/-- R502, R522, R659, R693, R700: a ring's channel fetches and dispatches. -/
def chanLive (s : Dev) (c n : Nat) : Bool :=
  getF s (fCH_CFG_ENABLE c) == 1 && getF s (fCH_RESET_BUSY c) == 0 && !whoaStopped s && !s.flt.stopped
    && (match ringTag s c n with
      | some t => decide (0x10 ≤ t) || (slState s t == 2 && !frozenSlice s t)
      | none => false)

/-- The PASID of a ring's accesses; those of a Halter channel carry none (R463, R621). -/
def ringPasid (s : Dev) (c n : Nat) : Option Nat := if halterChan s c then none else some (getF s (fCH_SQ_CFG_PASID c n))

/-! ## Enabling and disabling rings (R462, R506, R510, R804) -/

/-- R462: a PASID a ring of a channel may carry. -/
def pasidOk (s : Dev) (c p : Nat) : Bool :=
  halterChan s c || (getF s (fCH_STATUS_OWNED c) == 1 && (pasids s (chanSlice s c)).contains p)

/-- R463: a ring size. -/
def sizeOk (l : Nat) : Bool := decide (6 ≤ l) && decide (l ≤ 16)

/-- R804: whether a write would change fields of a ring's word other than ENABLE, bit 0. -/
def othersChange (s : Dev) (off : Nat) (data : Word) : Bool :=
  reg (writeReg s off data) off / 2 != reg s off / 2

/-- R506, R804: the effect of a write of CH_SQn_CFG. -/
def sqCfgEff (port c n : Nat) (data : Word) (s : Dev) : Dev :=
  let off := offCH_SQ_CFG c n
  let en := data.getLsbD 0
  if getF s (fCH_SQ_CFG_ENABLE c n) = 1 then
    let s := if othersChange s off data then setupError s port off else s
    if en then s
    else
      let s := modCh s c (fun ch => { ch with reads := ch.reads.filter (fun r => r.ring != n) })
      setF (setF (setF s (fCH_SQ_CFG_ENABLE c n) 0) (fCH_SQ_STATE_STATE c n) 0) (fCH_SQ_STATE_CAUSE c n) 0
  else
    let s1 := writeReg s off data
    let cq := getF s1 (fCH_SQ_CFG_CQ c n)
    if !en then s1
    else if sizeOk (getF s1 (fCH_SQ_CFG_LOG2SZ c n)) && (getF s1 (fCH_SQ_CFG_PORT c n) == 1 || getF s1 (fCH_SQ_CFG_PORT c n) == 2)
        && getF s1 (fCH_CQ_STATE_STATE c cq) == 1 && pasidOk s1 c (getF s1 (fCH_SQ_CFG_PASID c n)) then
      setSqr (setF (setF s1 (fCH_SQ_STATE_STATE c n) 1) (fCH_SQ_STATE_CAUSE c n) 0) c n { failed := false, aborting := false }
    else setupError (setF s1 (fCH_SQ_CFG_ENABLE c n) 0) port off

/-- R510: an enabled submission ring of the channel names a completion ring. -/
def cqNamed (s : Dev) (c n : Nat) : Bool :=
  (List.range 64).any (fun m => getF s (fCH_SQ_CFG_ENABLE c m) == 1 && getF s (fCH_SQ_CFG_CQ c m) == n)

################

Begin with the line above that has "ring size. -/" and continue through the line that has "reg (writeReg s", setting each one down exactly. Stop there.

ANSWER BELOW →
/-- R463: a ring size. -/
def sizeOk (l : Nat) : Bool := decide (6 ≤ l) && decide (l ≤ 16)

/-- R804: whether a write would change fields of a ring's word other than ENABLE, bit 0. -/
def othersChange (s : Dev) (off : Nat) (data : Word) : Bool :=
  reg (writeReg s off data) off / 2 != reg s off / 2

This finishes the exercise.